TRY IT: The answer is a stretch of the material below, returned exactly: the line containing "w with step", the line containing "q, some x =>", and all lines between.

RECORDS SHOWN:

-- ==== Sys2Proof/Machine/Engine.lean ====
section
/-! DEFINITION. Group 7 but for Graze: issuing a command (R336), its range locks (R129, R130), handles (R339 to R344), cpy, stadv, cpyc, mtask, aep, hwait, hrel, the accumulator instructions (R354 to R356), evget (R365). -/

namespace Sys2Proof.Machine

/-! ## The current wave's unit and commands -/

/-- The unit of the current wave. -/
def State.curUnit (s : State) : UnitR := (s.unitOf s.cur).getD { task := ⟨0, 0, 0, none, 0, 0, 0, 0, 0, none⟩ }


/-- A free entry of the copy slots or of the tile-task table (R336, R360). -/
def Core.freeSlot (x : Core) (tile : Bool) : Option Nat :=
  ((if tile then (List.range 32).map (· + 128) else List.range 128) : List Nat).find? (fun k => mget none x.cmds k == none)

/-- A wait for an engine's resource: a cancel ends it (R344). -/
def State.engWait (s : State) : State :=
  let w := s.wave s.cur
  if !w.ctl && s.cancelled w.launch then s.cancelUnit w.unit
  else s.modWave s.cur (fun w => { w with st := .stalled, step := 1 })

/-! ## Reading a descriptor (R336 step 1) -/

/-- A descriptor as read, or the state in which the wave waits or has trapped. -/
inductive Read where
  | ok (s : State) (bs : List Byte)
  | no (s : State)
  deriving DecidableEq, Repr

/-- A descriptor kept for the steps that follow. -/
def State.keep (s : State) (bs : List Byte) : Read := .ok (s.modWave s.cur (fun w => { w with eng := w.eng ++ [bs] })) bs

/-- n bytes at va read once, as a scalar load of the wave (R93, R131); a race rolls a wave back that is not in serial mode, which then replays in that mode (R95), and traps in one that is (R96). While the read waits the command has not issued, so that a cancel ends the wait (R336, R344). A line of the fabric window is fetched. tag fills in what a fault at this point says. -/
def State.readDesc (s : State) (i va n field : Nat) (tag : Trap → Trap) : Read :=
  let id := s.cur
  let w := s.wave id
  match w.eng[i]? with
  | some bs => .ok s bs
  | none =>
    match w.loads.find? (·.acq) with
    | some l =>
      if l.reqs.isEmpty then
        (s.modWave id (fun w => { w with loads := w.loads.filter (fun x => !x.acq) })).keep
          ((List.range (n / 8)).flatMap (fun k => toBytes (((l.got.find? (fun x => x.lane == k)).map (·.value.toNat)).getD 0) 8))
      else .no s.engWait
    | none =>
      match s.look id false .read 64 false ((List.range (n / 64)).map (fun k => (k, ((va + 64 * k) % 2 ^ 64 : Nat), false))) with
      | .trap t => .no (s.trapCur (tag t))
      | .miss m a _ => .no (s.awaitWalk .read m a)
      | .ok xs _ =>
        let cs := s.claimsOf id (s.interval id) 0 s.cycle .read false xs
        if !s.claimReady cs then .no (s.waitRoom cs).engWait
        else if xs.any (fun a => isFabric a.pa && s.fabHeld a.pa) then .no s.engWait
        else
          let (s, races) := s.claimNow cs
          if !races.isEmpty then .no (if (s.wave id).serial then s.trapCur (raceTrap races w.rgn.serial) else s.replay id)
          else
            let rs := s.reqsOf id 8 (xs.flatMap (fun a => (List.range 8).map (fun j => { a with lane := 8 * a.lane + j, pa := a.pa + 8 * j, va := a.va + 8 * j })))
            let got := (rs.filter (fun q => !q.remote)).map (s.take id 8 false)
            if got.any (·.poison) then .no (s.trapCur { cause := 0x0A, detail := BitVec.ofNat 64 (field + 16 * 7) })
            else
              let rest := rs.filter LoadReq.remote
              if rest.isEmpty then s.keep (got.flatMap (fun x => toBytes x.value.toNat 8))
              else
                let op := s.fresh
                let s := ((rest.map (fun q => q.addr / 64 * 64)).eraseDups).foldl (fun (s : State) p => s.fabSend id (.load op) p (vaOf rest p) false []) s.tick
                .no (s.modWave id (fun w => { w with step := 1, st := .stalled, loads := w.loads ++ [⟨op, 0, 8, false, false, rest, got, w.rgn.opened, true, w.pc, false, false⟩] }))

/-! ## Translating and locking (R129, R130) -/

/-- A part still to be translated. -/
def Part.isOpen (p : Part) : Bool := p.phys == none && p.cause == 0

/-- The bytes from a physical address to the end of its fabric window (R17); no other address has such an end. -/
def State.windowLeft (s : State) (p : Nat) : Nat := if isFabric p then bits (s.winEntry (bits p 40 11)) 76 40 * 4096 - bits p 0 40 else 2 ^ 57

/-- A translation from the core TLB or, where tab is set, from the page tables: the lock count of a schedule entry is checked before a command exists whose misses the engines would resolve (R337, R350). -/
def State.xlateTab (s : State) (tab : Bool) (c vf level : Nat) (k : AccKind) (va : Nat) : XR :=
  match s.xlate c vf level k va, (if tab then s.walk vf va else none) with
  | .miss, some g => (s.modCore c (fun x => { x with tlb := [g] })).xlate c vf level k va
  | r, _ => r

/-- A range translated as far as the TLB allows: a page that may not be accessed keeps its cause (R129), and a fabric window ends where its LENGTH says (R17). A part in the upper half below maker level has the cause ACCESS too, since no rule names PRIV for a command (DEDUCED, log 109). -/
def State.xlateParts (s : State) (tab : Bool) (c vf level : Nat) (write : Bool) : Nat → Nat → Nat → List Part
  | 0, va, len => [⟨va, len, none, 0, write, 0⟩]
  | fuel + 1, va, len =>
    if len = 0 then []
    else match s.xlateTab tab c vf level (if write then .write else .read) (va % 2 ^ 64) with
      | .ok p g =>
        let n := min (min len (g.base + g.size - v57 va)) (s.windowLeft p)
        ⟨va, n, some p, 0, write, 0⟩ :: s.xlateParts tab c vf level write fuel (va + n) (len - n)
      | .miss => [⟨va, len, none, 0, write, 0⟩]
      | _ =>
        let n := min len (4096 - va % 4096)
        ⟨va, n, none, 6, write, 0⟩ :: s.xlateParts tab c vf level write fuel (va + n) (len - n)

/-- Parts of one range that continue one another physically made one (R129). -/
def mergeParts (ps : List Part) : List Part :=
  ps.foldl (fun acc p => match acc.getLast?, p.phys with
    | some q, some x =>
      if q.phys == some (x - q.len) && q.len ≤ x && q.va + q.len == p.va && q.write == p.write && q.rng == p.rng then acc.dropLast ++ [{ q with len := q.len + p.len }] else acc ++ [p]
    | _, _ => acc ++ [p]) []

/-- A command's parts, further translated. -/
def State.resolveAll (s : State) (c : Nat) (x : Cmd) (tab : Bool := false) : List Part :=
  mergeParts (x.parts.flatMap (fun p => if p.isOpen then (s.xlateParts tab c x.vf x.level p.write (p.len / 4096 + 2) p.va p.len).map (fun q => { q with rng := p.rng }) else [p]))

/-- A memory range of a command, from two exact addresses. -/
def memPart (lo hi : Int) (write : Bool) : Part := ⟨(lo % 2 ^ 64).toNat, (hi - lo).toNat, none, 0, write, 0⟩
/-- A range in the core's scratchpad array or in accumulator memory. -/
def lockRange (space lo hi : Nat) (write : Bool) : Nat × Nat × Nat × Bool := (space, lo / 32, (hi - 1) / 32, write)

/-- The lock entries of a command: those apart from memory, and one for each translated part, rounded to 64 bytes. -/
def Cmd.locks (x : Cmd) : List (Nat × Nat × Nat × Bool) :=
  x.fixed ++ x.parts.filterMap (fun p => p.phys.map (fun a => (0, a / 64 * 2, (a + p.len - 1) / 64 * 2 + 1, p.write)))

/-- A command's entries put into the table; none while too few are free. -/
def Core.enter (x : Core) (owner unit : Nat) (ls : List (Nat × Nat × Nat × Bool)) : Option Core :=
  let x := x.unlock owner
  let free := (List.range 64).filter (fun i => mget none x.locks i == none)
  if free.length < ls.length then none
  else some { x with locks := (free.zip ls).foldl (fun m e => mset none m e.1 (some ⟨e.2.2.1, e.2.2.2.1, owner, unit % 16, e.2.1, e.2.2.2.2⟩)) x.locks }

/-- Whether two entries conflict (R130). -/
def Lock.conflicts (a b : Lock) : Bool := a.space == b.space && a.first ≤ b.last && b.first ≤ a.last && (a.wl || b.wl)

RESULT OF THE EXERCISE:
                .no (s.modWave id (fun w => { w with step := 1, st := .stalled, loads := w.loads ++ [⟨op, 0, 8, false, false, rest, got, w.rgn.opened, true, w.pc, false, false⟩] }))

/-! ## Translating and locking (R129, R130) -/

/-- A part still to be translated. -/
def Part.isOpen (p : Part) : Bool := p.phys == none && p.cause == 0

/-- The bytes from a physical address to the end of its fabric window (R17); no other address has such an end. -/
def State.windowLeft (s : State) (p : Nat) : Nat := if isFabric p then bits (s.winEntry (bits p 40 11)) 76 40 * 4096 - bits p 0 40 else 2 ^ 57

/-- A translation from the core TLB or, where tab is set, from the page tables: the lock count of a schedule entry is checked before a command exists whose misses the engines would resolve (R337, R350). -/
def State.xlateTab (s : State) (tab : Bool) (c vf level : Nat) (k : AccKind) (va : Nat) : XR :=
  match s.xlate c vf level k va, (if tab then s.walk vf va else none) with
  | .miss, some g => (s.modCore c (fun x => { x with tlb := [g] })).xlate c vf level k va
  | r, _ => r

/-- A range translated as far as the TLB allows: a page that may not be accessed keeps its cause (R129), and a fabric window ends where its LENGTH says (R17). A part in the upper half below maker level has the cause ACCESS too, since no rule names PRIV for a command (DEDUCED, log 109). -/
def State.xlateParts (s : State) (tab : Bool) (c vf level : Nat) (write : Bool) : Nat → Nat → Nat → List Part
  | 0, va, len => [⟨va, len, none, 0, write, 0⟩]
  | fuel + 1, va, len =>
    if len = 0 then []
    else match s.xlateTab tab c vf level (if write then .write else .read) (va % 2 ^ 64) with
      | .ok p g =>
        let n := min (min len (g.base + g.size - v57 va)) (s.windowLeft p)
        ⟨va, n, some p, 0, write, 0⟩ :: s.xlateParts tab c vf level write fuel (va + n) (len - n)
      | .miss => [⟨va, len, none, 0, write, 0⟩]
      | _ =>
        let n := min len (4096 - va % 4096)
        ⟨va, n, none, 6, write, 0⟩ :: s.xlateParts tab c vf level write fuel (va + n) (len - n)

/-- Parts of one range that continue one another physically made one (R129). -/
def mergeParts (ps : List Part) : List Part :=
  ps.foldl (fun acc p => match acc.getLast?, p.phys with
    | some q, some x =>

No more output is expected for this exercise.